Transcribe, word for word and without additions, each line below from the one containing "s.podSize := rfl" through the one containing "s.quantum := rfl", both ends included.
== EXCERPTED RECORDS
/-! onSheaf -/

section
variable (s : State) (k : Nat) (f : Sheaf → Sheaf)
@[simp] theorem onSheaf_dev : (s.onSheaf k f).dev = s.dev := rfl
@[simp] theorem onSheaf_variantL : (s.onSheaf k f).variantL = s.variantL := rfl
@[simp] theorem onSheaf_fuses : (s.onSheaf k f).fuses = s.fuses := rfl
@[simp] theorem onSheaf_flash : (s.onSheaf k f).flash = s.flash := rfl
@[simp] theorem onSheaf_flashExtent : (s.onSheaf k f).flashExtent = s.flashExtent := rfl
@[simp] theorem onSheaf_running : (s.onSheaf k f).running = s.running := rfl
@[simp] theorem onSheaf_mbox : (s.onSheaf k f).mbox = s.mbox := rfl
@[simp] theorem onSheaf_train : (s.onSheaf k f).train = s.train := rfl
@[simp] theorem onSheaf_hostLink : (s.onSheaf k f).hostLink = s.hostLink := rfl
@[simp] theorem onSheaf_transAt : (s.onSheaf k f).transAt = s.transAt := rfl
@[simp] theorem onSheaf_discVersion : (s.onSheaf k f).discVersion = s.discVersion := rfl
@[simp] theorem onSheaf_podSize : (s.onSheaf k f).podSize = s.podSize := rfl
@[simp] theorem onSheaf_pkg : (s.onSheaf k f).pkg = s.pkg := rfl
@[simp] theorem onSheaf_clk : (s.onSheaf k f).clk = s.clk := rfl
@[simp] theorem onSheaf_lsCap : (s.onSheaf k f).lsCap = s.lsCap := rfl
@[simp] theorem onSheaf_expMedia : (s.onSheaf k f).expMedia = s.expMedia := rfl
@[simp] theorem onSheaf_lpddrModules : (s.onSheaf k f).lpddrModules = s.lpddrModules := rfl
@[simp] theorem onSheaf_heap12 : (s.onSheaf k f).heap12 = s.heap12 := rfl
@[simp] theorem onSheaf_heap14 : (s.onSheaf k f).heap14 = s.heap14 := rfl
@[simp] theorem onSheaf_heap14Lost : (s.onSheaf k f).heap14Lost = s.heap14Lost := rfl
@[simp] theorem onSheaf_heap14Owed : (s.onSheaf k f).heap14Owed = s.heap14Owed := rfl
@[simp] theorem onSheaf_heapCaps : (s.onSheaf k f).heapCaps = s.heapCaps := rfl
@[simp] theorem onSheaf_quantum : (s.onSheaf k f).quantum = s.quantum := rfl
@[simp] theorem onSheaf_preWait : (s.onSheaf k f).preWait = s.preWait := rfl
@[simp] theorem onSheaf_mode : (s.onSheaf k f).mode = s.mode := rfl
@[simp] theorem onSheaf_ctxs : (s.onSheaf k f).ctxs = s.ctxs := rfl
@[simp] theorem onSheaf_nodes : (s.onSheaf k f).nodes = s.nodes := rfl
@[simp] theorem onSheaf_status : (s.onSheaf k f).status = s.status := rfl
@[simp] theorem onSheaf_slotBytes : (s.onSheaf k f).slotBytes = s.slotBytes := rfl
@[simp] theorem onSheaf_slotOwner : (s.onSheaf k f).slotOwner = s.slotOwner := rfl
@[simp] theorem onSheaf_wgs : (s.onSheaf k f).wgs = s.wgs := rfl
@[simp] theorem onSheaf_cores : (s.onSheaf k f).cores = s.cores := rfl
@[simp] theorem onSheaf_slices : (s.onSheaf k f).slices = s.slices := rfl
@[simp] theorem onSheaf_alDie : (s.onSheaf k f).alDie = s.alDie := rfl
@[simp] theorem onSheaf_alHome : (s.onSheaf k f).alHome = s.alHome := rfl
@[simp] theorem onSheaf_win : (s.onSheaf k f).win = s.win := rfl
@[simp] theorem onSheaf_winNext : (s.onSheaf k f).winNext = s.winNext := rfl
@[simp] theorem onSheaf_rels : (s.onSheaf k f).rels = s.rels := rfl
@[simp] theorem onSheaf_net : (s.onSheaf k f).net = s.net := rfl
@[simp] theorem onSheaf_granted : (s.onSheaf k f).granted = s.granted := rfl
@[simp] theorem onSheaf_ls : (s.onSheaf k f).ls = s.ls := rfl
@[simp] theorem onSheaf_lsTag : (s.onSheaf k f).lsTag = s.lsTag := rfl
@[simp] theorem onSheaf_lsPoison : (s.onSheaf k f).lsPoison = s.lsPoison := rfl
@[simp] theorem onSheaf_bos : (s.onSheaf k f).bos = s.bos := rfl
@[simp] theorem onSheaf_slotMem : (s.onSheaf k f).slotMem = s.slotMem := rfl
@[simp] theorem onSheaf_slotTag : (s.onSheaf k f).slotTag = s.slotTag := rfl
@[simp] theorem onSheaf_tileMem : (s.onSheaf k f).tileMem = s.tileMem := rfl
@[simp] theorem onSheaf_slotPoison : (s.onSheaf k f).slotPoison = s.slotPoison := rfl
@[simp] theorem onSheaf_mem : (s.onSheaf k f).mem = s.mem := rfl
@[simp] theorem onSheaf_memTag : (s.onSheaf k f).memTag = s.memTag := rfl
@[simp] theorem onSheaf_memPoison : (s.onSheaf k f).memPoison = s.memPoison := rfl
@[simp] theorem onSheaf_msc : (s.onSheaf k f).msc = s.msc := rfl
@[simp] theorem onSheaf_tc : (s.onSheaf k f).tc = s.tc := rfl
@[simp] theorem onSheaf_pend : (s.onSheaf k f).pend = s.pend := rfl
@[simp] theorem onSheaf_released : (s.onSheaf k f).released = s.released := rfl
@[simp] theorem onSheaf_fq : (s.onSheaf k f).fq = s.fq := rfl
@[simp] theorem onSheaf_frames : (s.onSheaf k f).frames = s.frames := rfl
@[simp] theorem onSheaf_hubMarks : (s.onSheaf k f).hubMarks = s.hubMarks := rfl
@[simp] theorem onSheaf_xls : (s.onSheaf k f).xls = s.xls := rfl
@[simp] theorem onSheaf_podOut : (s.onSheaf k f).podOut = s.podOut := rfl
@[simp] theorem onSheaf_podMarks : (s.onSheaf k f).podMarks = s.podMarks := rfl
@[simp] theorem onSheaf_reports : (s.onSheaf k f).reports = s.reports := rfl
@[simp] theorem onSheaf_hostReads : (s.onSheaf k f).hostReads = s.hostReads := rfl
@[simp] theorem onSheaf_attested : (s.onSheaf k f).attested = s.attested := rfl
@[simp] theorem onSheaf_posted : (s.onSheaf k f).posted = s.posted := rfl
@[simp] theorem onSheaf_msiSent : (s.onSheaf k f).msiSent = s.msiSent := rfl
@[simp] theorem onSheaf_msiMask : (s.onSheaf k f).msiMask = s.msiMask := rfl
@[simp] theorem onSheaf_msiPend : (s.onSheaf k f).msiPend = s.msiPend := rfl
@[simp] theorem onSheaf_msiTable : (s.onSheaf k f).msiTable = s.msiTable := rfl
@[simp] theorem onSheaf_evtData : (s.onSheaf k f).evtData = s.evtData := rfl
@[simp] theorem onSheaf_aper : (s.onSheaf k f).aper = s.aper := rfl
@[simp] theorem onSheaf_aperNow : (s.onSheaf k f).aperNow = s.aperNow := rfl
@[simp] theorem onSheaf_ways : (s.onSheaf k f).ways = s.ways := rfl
@[simp] theorem onSheaf_hbm : (s.onSheaf k f).hbm = s.hbm := rfl
@[simp] theorem onSheaf_sramCe : (s.onSheaf k f).sramCe = s.sramCe := rfl
@[simp] theorem onSheaf_sramUe : (s.onSheaf k f).sramUe = s.sramUe := rfl
@[simp] theorem onSheaf_ports : (s.onSheaf k f).ports = s.ports := rfl
@[simp] theorem onSheaf_trk : (s.onSheaf k f).trk = s.trk := rfl
@[simp] theorem onSheaf_power : (s.onSheaf k f).power = s.power := rfl
@[simp] theorem onSheaf_scrubbed : (s.onSheaf k f).scrubbed = s.scrubbed := rfl
@[simp] theorem onSheaf_agenda : (s.onSheaf k f).agenda = s.agenda := rfl
@[simp] theorem onSheaf_cur : (s.onSheaf k f).cur = s.cur := rfl
@[simp] theorem onSheaf_free : (s.onSheaf k f).free = s.free := rfl
end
====
(RESPONSE BOX)
@[simp] theorem onSheaf_podSize : (s.onSheaf k f).podSize = s.podSize := rfl
@[simp] theorem onSheaf_pkg : (s.onSheaf k f).pkg = s.pkg := rfl
@[simp] theorem onSheaf_clk : (s.onSheaf k f).clk = s.clk := rfl
@[simp] theorem onSheaf_lsCap : (s.onSheaf k f).lsCap = s.lsCap := rfl
@[simp] theorem onSheaf_expMedia : (s.onSheaf k f).expMedia = s.expMedia := rfl
@[simp] theorem onSheaf_lpddrModules : (s.onSheaf k f).lpddrModules = s.lpddrModules := rfl
@[simp] theorem onSheaf_heap12 : (s.onSheaf k f).heap12 = s.heap12 := rfl
@[simp] theorem onSheaf_heap14 : (s.onSheaf k f).heap14 = s.heap14 := rfl
@[simp] theorem onSheaf_heap14Lost : (s.onSheaf k f).heap14Lost = s.heap14Lost := rfl
@[simp] theorem onSheaf_heap14Owed : (s.onSheaf k f).heap14Owed = s.heap14Owed := rfl
@[simp] theorem onSheaf_heapCaps : (s.onSheaf k f).heapCaps = s.heapCaps := rfl
@[simp] theorem onSheaf_quantum : (s.onSheaf k f).quantum = s.quantum := rfl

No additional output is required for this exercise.